4 ounces cream cheese, at room temperature
2 large eggs
1/4 cup flour, such as almond, coconut, or all-purpose
1/2 teaspoon baking powder
1/4 teaspoon fine salt
Cooking spray or butter, for greasing the pan
Sliced strawberries and powdered sugar, or maple syrup, for serving
Place the cream cheese, eggs, flour, baking powder, and salt in a blender and blend until smooth.
Heat a large nonstick frying pan over medium heat. Coat with cooking spray or butter. Once the butter is melted, pour in 2 to 3 tablespoons of the batter. Cook until deep golden-brown on the bottom, about 3 minutes. Flip and cook until the second side is golden-brown, 1 to 2 minutes more. Transfer to a plate.
Repeat with cooking remaining batter. Serve with sliced strawberries and powdered sugar or a drizzle of maple syrup.

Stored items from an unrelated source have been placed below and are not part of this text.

-- ==== Sys2Proof/Laws/Eng.lean ====
section
/-! SUPPORT. The laws of engine sequences: how a sequence runs on a state, and what holds after it (`Eng.Post`). -/

namespace Sys2Proof.Machine

variable {α β : Type}

/-- Running a sequence: the first part, then the rest on its result; a fatal failure ends it. -/
theorem Eng.run_bind (m : Eng α) (f : α → Eng β) (s : State) :
    (m >>= f).run s = match m.run s with
      | .ok a t => (f a).run t
      | .error r t => .error r t := by
  change EStateM.bind m f s = _
  unfold EStateM.bind EStateM.run
  cases m s <;> rfl

@[simp] theorem Eng.run_pure (a : α) (s : State) : (pure a : Eng α).run s = .ok a s := rfl

@[simp] theorem Eng.run_get (s : State) : (get : Eng State).run s = .ok s s := rfl

@[simp] theorem Eng.run_modify (f : State → State) (s : State) : (modify f : Eng PUnit).run s = .ok ⟨⟩ (f s) := rfl

@[simp] theorem Eng.run_raiseFatal (r : FatalReason) (s : State) :
    (raiseFatal r).run s = .error r (s.fatalState r) := rfl

/-- The rest of a sequence after a part that ended. -/
theorem Eng.bind_ok {m : Eng α} {f : α → Eng β} {s t : State} {a : α} (h : m.run s = .ok a t) :
    (m >>= f).run s = (f a).run t := by
  rw [Eng.run_bind, h]

/-- A sequence dies where its first part dies. -/
theorem Eng.bind_error {m : Eng α} {f : α → Eng β} {s t : State} {r : FatalReason} (h : m.run s = .error r t) :
    (m >>= f).run s = .error r t := by
  rw [Eng.run_bind, h]

@[simp] theorem Eng.run_bind_get (f : State → Eng β) (s : State) : (get >>= f).run s = (f s).run s := rfl

@[simp] theorem Eng.run_bind_modify (g : State → State) (f : PUnit → Eng β) (s : State) :
    (modify g >>= f).run s = (f ⟨⟩).run (g s) := rfl

@[simp] theorem Eng.run_bind_pure (a : α) (f : α → Eng β) (s : State) :
    ((pure a : Eng α) >>= f).run s = (f a).run s := rfl

@[simp] theorem Eng.run_bind_raiseFatal (r : FatalReason) (f : Unit → Eng β) (s : State) :
    (raiseFatal r >>= f).run s = .error r (s.fatalState r) := rfl

@[simp] theorem Eng.run_map (f : α → β) (m : Eng α) (s : State) :
    (f <$> m).run s = match m.run s with
      | .ok a t => .ok (f a) t
      | .error r t => .error r t := by
  change EStateM.map f m s = _
  unfold EStateM.map EStateM.run
  cases m s <;> rfl

@[simp] theorem Eng.run_ite (p : Prop) [Decidable p] (x y : Eng α) (s : State) :
    (if p then x else y).run s = if p then x.run s else y.run s := by
  split <;> rfl

/-- After the sequence from `s`: `Q` of its result and state where it ended, `E` of the reason and state where it died. -/
def Eng.Post (m : Eng α) (s : State) (Q : α → State → Prop) (E : FatalReason → State → Prop) : Prop :=
  match m.run s with
  | .ok a t => Q a t
  | .error r t => E r t

variable {Q Q' : α → State → Prop} {E E' : FatalReason → State → Prop} {s : State}

theorem Eng.Post.of_ok {m : Eng α} {a : α} {t : State} (h : m.run s = .ok a t) (hq : Q a t) : Eng.Post m s Q E := by
  rw [Eng.Post, h]
  exact hq

theorem Eng.Post.of_error {m : Eng α} {r : FatalReason} {t : State} (h : m.run s = .error r t) (he : E r t) :
    Eng.Post m s Q E := by
  rw [Eng.Post, h]
  exact he

theorem Eng.Post.ok {m : Eng α} {a : α} {t : State} (h : Eng.Post m s Q E) (hm : m.run s = .ok a t) : Q a t := by
  rwa [Eng.Post, hm] at h

theorem Eng.Post.error {m : Eng α} {r : FatalReason} {t : State} (h : Eng.Post m s Q E) (hm : m.run s = .error r t) :
    E r t := by
  rwa [Eng.Post, hm] at h

/-- Where a sequence cannot die, it ends. -/
theorem Eng.Post.exists_ok {m : Eng α} (h : Eng.Post m s Q fun _ _ => False) : ∃ a t, m.run s = .ok a t ∧ Q a t := by
  cases hm : m.run s with
  | ok a t => exact ⟨a, t, rfl, h.ok hm⟩
  | error r t => exact (h.error hm).elim

theorem Eng.Post.mono {m : Eng α} (h : Eng.Post m s Q E) (hq : ∀ a t, Q a t → Q' a t) (he : ∀ r t, E r t → E' r t) :
    Eng.Post m s Q' E' := by
  cases hm : m.run s with
  | ok a t => exact .of_ok hm (hq a t (h.ok hm))
  | error r t => exact .of_error hm (he r t (h.error hm))

theorem Eng.Post.and {m : Eng α} (h : Eng.Post m s Q E) (h' : Eng.Post m s Q' E') :
    Eng.Post m s (fun a t => Q a t ∧ Q' a t) (fun r t => E r t ∧ E' r t) := by
  cases hm : m.run s with
  | ok a t => exact .of_ok hm ⟨h.ok hm, h'.ok hm⟩
  | error r t => exact .of_error hm ⟨h.error hm, h'.error hm⟩

theorem Eng.Post.bind {m : Eng α} {f : α → Eng β} {R : β → State → Prop} (hm : Eng.Post m s Q E)
    (hf : ∀ a t, Q a t → Eng.Post (f a) t R E) : Eng.Post (m >>= f) s R E := by
  cases h : m.run s with
  | ok a t =>
    have := hf a t (hm.ok h)
    rwa [Eng.Post, Eng.bind_ok h]
  | error r t => exact .of_error (Eng.bind_error h) (hm.error h)

theorem Eng.Post.pure {a : α} (h : Q a s) : Eng.Post (pure a : Eng α) s Q E := h

theorem Eng.Post.ite {p : Prop} [Decidable p] {x y : Eng α} (hx : p → Eng.Post x s Q E) (hy : ¬p → Eng.Post y s Q E) :
    Eng.Post (if p then x else y) s Q E := by
  split
  · exact hx ‹_›
  · exact hy ‹_›

theorem Eng.Post.get {R : β → State → Prop} {f : State → Eng β} (h : Eng.Post (f s) s R E) :
    Eng.Post (get >>= f) s R E := h

theorem Eng.Post.modify {R : β → State → Prop} {g : State → State} {f : PUnit → Eng β}
    (h : Eng.Post (f ⟨⟩) (g s) R E) : Eng.Post (modify g >>= f) s R E := h

end Sys2Proof.Machine
end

Make sure the batter is perfectly smooth before you begin cooking; start with room-temperature cream cheese. If you want to add a pinch of sugar, a dash of cinnamon, or even a splash of vanilla, go right ahead. I prefer them plain so I can load them up with flavorful toppings. You could even up the cheesiness of these tangy pancakes with a handful of shredded Parmesan or cheddar cheese and take them to the savory side.
Wait to flip. Give the batter enough time to set before cooking the other side. Three minutes gives a golden, lacy appearance.
Storage: Leftovers can be stored in an airtight container in the refrigerator for up to 5 days.